The only problem is when you get to the ridges, if you're not careful, the blade pops out and will hit therefore bending it. Just go slow and pay attention. May be worth a try.


----------



## Old Vet (Oct 15, 2006)

To cut *corrugated* metal you need a 2x4 with a piece of balier wire and a cut 2x4 over the top of it.Puling the wire through it is simple and the 2x4 will make the cut straight. On the top peice of 2x4 make a slot to pull the wire through. Lay it out with 2x4 iwth wore and a piece of corrugated metal then the top piece of 2x4 with the wire ruining through it to pull..You may need ot sand a little since all of the metal will have an edge to it.


----------



## crispin (Jun 30, 2010)

I use a normal wood blade on my Skill Saw, cuts very fast.


----------



## Sawmill Jim (Dec 5, 2008)

crispin said:


> I use a normal wood blade on my Skill Saw, cuts very fast.

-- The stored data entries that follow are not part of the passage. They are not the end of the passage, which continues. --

/-- The given lanes of a migrant return with a KIND and no values. -/
def sendReturns (s : State) (g : Group) (kind : Nat) (lanes : List Nat) : State :=
  lanes.foldl (fun s j => match find (originsOf g) j with
    | some o => sendReturn s (bareReturn s kind g.view o)
    | none => s) s

/-- A fragment of which nothing has been sent (R300). -/
def unsent (f : Frag) : Bool := f.colour.isNone && f.tests.isEmpty

/-- Lanes killed (R74, R230): they leave LMASK and AMASK; in a migrant they go
home as dead (R203), their atomics and stores before them, and the stores whose bytes lanes have taken (R185); a pixel
lane's unsent fragments are abandoned (R300). -/
def killLanes (s : State) (gid : Nat) (lanes : Word) : State :=
  match s.group? gid with
  | none => s
  | some g =>
    let dead := lanesOf (lanes &&& g.lmask)
    let s := { s with frags := s.frags.filter fun f => !(f.gid == gid && unsent f && dead.contains f.lane) }
    let s := if isMigrant g then
        landAhead (reachHome (atomsAct s gid fun l => l.parts.any fun p => (p.lane.map dead.contains).getD false) gid
          fun w => (w.lane.map dead.contains).getD false || !w.also.isEmpty) gid
      else s
    let s := s.updGroup gid fun g => { g with lmask := g.lmask &&& ~~~lanes, amask := g.amask &&& ~~~lanes }
    match s.group? gid with
    | none => s
    | some g => sendReturns s g 3 dead

/-! ### A parked instruction that completes -/

/-- A launch remembers the cores on which its groups have run since the last passing scan (R325). -/
def ranHere (s : State) (g : Group) : State :=
  s.updLaunch g.launch fun l => if l.ranOn.contains g.core then l else { l with ranOn := l.ranOn ++ [g.core] }

/-- A parked group goes on after the instruction it stands at, to halt there when it is stepped (R244); a Halted or
Saved one only leaves its park. Where an FP trap is due at the end of its chain, that comes before the advance (R50, R78). -/
def unpark (g : Group) : Group :=
  let g := { g with chain := g.chain.close }
  let g := if g.chain.fpFlags = 0 then advance g else g
  match g.status with
  | .ready | .parked _ => { g with status := .ready, dbg := { g.dbg with haltDue := g.dbg.haltDue || g.dbg.step } }
  | .halted _ => { g with status := .halted none, trap := { g.trap with tpc := g.pc, tnext := g.pc } }
  | .saved _ h => { g with status := .saved none h }

/-- What a parked group waits for has come while its core is being scanned (R322): it stands there with what it will do. -/
def standBy (g : Group) (p : Park) : Group :=
  match g.status with
  | .parked _ => { g with status := .parked p }
  | .halted _ => { g with status := .halted (some p) }
  | .ready | .saved .. => g

/-- The group is resident on a core that is being scanned: it does nothing till that ends (R322). -/
def inScan (s : State) (g : Group) : Bool := (s.coreAt g.core).scanning && !isSaved g

/-- A parked instruction completes on its core. -/
def goOn (s : State) (gid : Nat) (g : Group) : State :=
  if inScan s g then s.setGroup gid (standBy g .resume) else ranHere (s.setGroup gid (unpark g)) g

/-- A launch that can run migrants and receive combines; one that is pre-empted and saved does not hold its PODID for them
(log 26; DESIGN CHOICE: R207 and R317 do not say). -/
def launchLives (l : Launch) : Bool :=
  match l.phase with
  | .running | .preempting => true
  | .saved | .complete => false

/-- Why a group is parked, Halted or Saved groups included. -/
def parkedIn (g : Group) : Option Park :=
  match g.status with
  | .ready => none
  | .parked p => some p
  | .halted p => p
  | .saved p _ => p

/-! ### Barriers (R219) -/

/-- A participant of a completed phase: a slot of kind 1 on the barrier pends, a wait at it ends, and what all did before
their arrival precedes what it does next (R184). -/
def barLeave (b : Nat) (s : State) (gid : Nat) : State :=
  match s.group? gid with
  | none => s
  | some g =>
    let g := seeAll s (.cluster (clusterOfCore g.core)) g
    let g := { g with ev := pendSlots g.ev fun d => evKind d == 1 && evArg d == b }
    if parkedIn g = some (.bar b) then goOn s gid g else s.setGroup gid g

/-- The phase completes once every expected group has arrived. -/
def barCheck (s : State) (cl b : Nat) : State :=
  let k := s.clusterAt cl
  let o := get Barrier.idle k.bars b
  if o.isOpen && o.expected.all o.arrived.contains then
    o.arrived.foldl (barLeave b)
      (s.setCluster cl { k with bars := put Barrier.idle k.bars b Barrier.idle })
  else s

/-- A group counted as arrived in every open phase that expects it (R219, R377). -/
def barRetire (s : State) (cl gid : Nat) : State :=
  (keys (s.clusterAt cl).bars).foldl (fun s b =>
    let k := s.clusterAt cl
    let o := get Barrier.idle k.bars b
    if o.isOpen && o.expected.contains gid && !o.arrived.contains gid then
      barCheck (s.setCluster cl { k with bars := put Barrier.idle k.bars b { o with arrived := o.arrived ++ [gid] } })
        cl b
    else s) s

/-- A group without live lanes counts as arrived wherever it is expected (R219, R233), its accesses being made (R184). -/
def countArrived (s : State) (gid : Nat) : State :=
  match s.group? gid with
  | none => s
  | some g => if g.lmask = 0 && !isMigrant g then barRetire (settleAccesses s gid) (clusterOfCore g.core) gid else s

/-! ### Taking a trap (R223 to R226) -/

def slotOf (g : Group) : Nat := match g.kind with | .home | .pixel _ => g.slot | .migrant .. => noSlot

/-- What R225 has the command processor do about a trap that no handler receives. -/
def faultReport (s : State) (g : Group) (c : Cause) (tpc : DWord) (tlanes : Word) (taddr : DWord) : State :=
  let s := pitWrite s (dieOfCore g.core) 1 (causeCode c).toNat g.core (slotOf g) tpc taddr g.secure
  report s (.fault (causeCode c).toNat g.core (slotOf g) g.wid tpc taddr tlanes)

/-- The group leaves every queue of waiters. -/
def leaveWaits (s : State) (gid : Nat) : State :=
  { s with
    clusters := s.clusters.map fun e => (e.1, { e.2 with cbs := e.2.cbs.map fun c =>
      (c.1, { c.2 with waiters := c.2.waiters.filter (·.1 != gid) }) }),
    cores := s.cores.map fun e => (e.1, { e.2 with inbound :=
      { e.2.inbound with waiters := e.2.inbound.waiters.filter (·.1 != gid) } }) }

/-- The 100 ms of a phase that a Halted group has held up count anew (R220, R221). -/
def barRecount (s : State) (gid : Nat) (g : Group) : State :=
  let cl := clusterOfCore g.core
  let k := s.clusterAt cl
  s.setCluster cl { k with bars := k.bars.map fun e =>
    if e.2.isOpen && e.2.expected.contains gid && !e.2.arrived.contains gid then
      (e.1, { e.2 with since := s.ntime (dieOfCluster cl), stall := false })
    else e }

/-- The group is Halted. -/
def isHalted (g : Group) : Bool := match g.status with | .halted _ => true | .ready | .parked _ | .saved .. => false

/-- Killed whole (R225, R231): no lane lives, its open batch is closed (R266), it counts as arrived at barriers (R219), and
it retires as soon as R86 lets it. -/
def killWhole (s : State) (gid : Nat) : State :=
  match s.group? gid with
  | none => s
  | some g =>
    let s := leaveWaits (killLanes s gid g.lmask) gid
    let s := if isHalted g then barRecount s gid g else s
    countArrived (s.updGroup gid fun g => { g with
      amask := 0, lmask := 0, killed := true, chain := Chain.none, mx := closeIfUsed g.mx, status := .parked .exit }) gid

/-- Whether a trap reaches the handler (R223). -/
def deliverable (g : Group) (c : Cause) : Bool :=
  causeToHandler c && g.trap.tvec != 0 && g.trap.tvec &&& 3 == 0 && !g.trap.intrap

def debuggerOn (s : State) (g : Group) : Bool := match s.launch? g.launch with | some l => l.debugger | none => false

/-- The trap registers of R224. -/
structure TrapInfo where
  cause : Cause
  inchain : Bool
  tpc : DWord
  tnext : DWord
  tlanes : Word
  taddr : DWord
  tins : Word

/-- TCAUSE, TPC, TNEXT, TLANES, TADDR and TINS filled. -/
def fillTrap (t : TrapRegs) (i : TrapInfo) : TrapRegs :=
  { t with cause := causeCode i.cause, inchain := i.inchain, tpc := i.tpc, tnext := i.tnext, tlanes := i.tlanes,
           taddr := i.taddr, tins := i.tins }

/-- Entry to the handler (R223): the trap registers filled, the loop depth kept, PC at TVEC; the chain is abandoned. -/
def enterHandler (g : Group) (i : TrapInfo) : Group :=
  { g with
    trap := { fillTrap g.trap i with lbase := BitVec.ofNat 3 g.lstack.length, intrap := true },
    pc := g.trap.tvec, chain := Chain.none, status := .ready }

/-- A trap taken by a group (R223), or its fate when it is not deliverable (R225): a migrant is killed, debugger or not
(R72, R201). -/
def takeTrap (s : State) (gid : Nat) (i : TrapInfo) : State :=
  match s.group? gid with
  | none => s
  | some g =>
    if deliverable g i.cause then s.setGroup gid (enterHandler g i)
    else
      let s := faultReport s g i.cause i.tpc i.tlanes i.taddr
      if debuggerOn s g && !isMigrant g then
        report (s.setGroup gid { g with trap := fillTrap g.trap i, chain := Chain.none, status := .halted none })
          (.halt gid)
      else killWhole s gid

/-- A fault of an instruction that has parked (R49): at position 1 or later it restarts its chain. -/
def parkedFault (s : State) (gid : Nat) (g : Group) (c : Cause) (addr : DWord) : State :=
  if g.chain.kept && g.chain.latches != [] then
    takeTrap (s.setGroup gid (undoChain g)) gid ⟨c, true, g.chain.head, g.chain.head, 0, addr, g.ins⟩
  else takeTrap (s.setGroup gid g) gid ⟨c, false, g.pc, g.pc, 0, addr, g.ins⟩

With safety glasses or close your eyes with a long sleeved shirt :teehee:

Old Vet's will work with less flying scrap iron :hobbyhors


----------



## CIW (Oct 2, 2007)

Put a high speed saw blade in your circular saw, backwards. Don't use a carbide blade. You'll just break the teeth off of it.
Put a piece of wood under the sheet metal and cut it off. I clamp a 2x4 to the sheet metal as a guide.
Make sure that your wearing PPE because it is going to throw off some peices of steel.


----------



## bluefish (Jan 27, 2006)

I use a normal blade put on backwards.


----------



## primal1 (Aug 22, 2003)

I used my sawzall with a metal blade... i LOVE this tool!


----------



## Fire-Man (Apr 30, 2005)

I have cut many pieces and I always use shears. They are quieter. Do not have to wear saftey glasses etc.


----------



## farmerDale (Jan 8, 2011)

Cutting torch? Best I have used is real thin cutting discs for my angle grinder. They cut fast and cut clean. They seem to wear fairly well...


----------



## Big Dave (Feb 5, 2006)

Nibbler


----------



## Guest (Feb 5, 2013)

I have used a plywood / paneling blade turned backwards on a circular saw . The sawed edge of metal roofing will rust quicker because of the heat generated .


----------



## ||Downhome|| (Jan 12, 2009)

plasma cutter? 

I like to retro fit regular hack saw blades in my sawzall, works well can't run as fast but cuts fast enough.
I cut them down into appropriate size then drill a hole for the pin that locks the blade in, and that's it. Much cheaper then the actual sawzall blades and work much better.


----------



## MO_cows (Aug 14, 2010)

If you are cutting straight across the corrugations, a set of shears that matches the profile is the bees knees.









It is like a bad to the bone paper cutter, one WHACK and done. But good luck getting ahold of one, we were able to borrow one from the manufacturer because DH worked there at the time. And it only works for straight cuts, for angles you still have to use a power tool.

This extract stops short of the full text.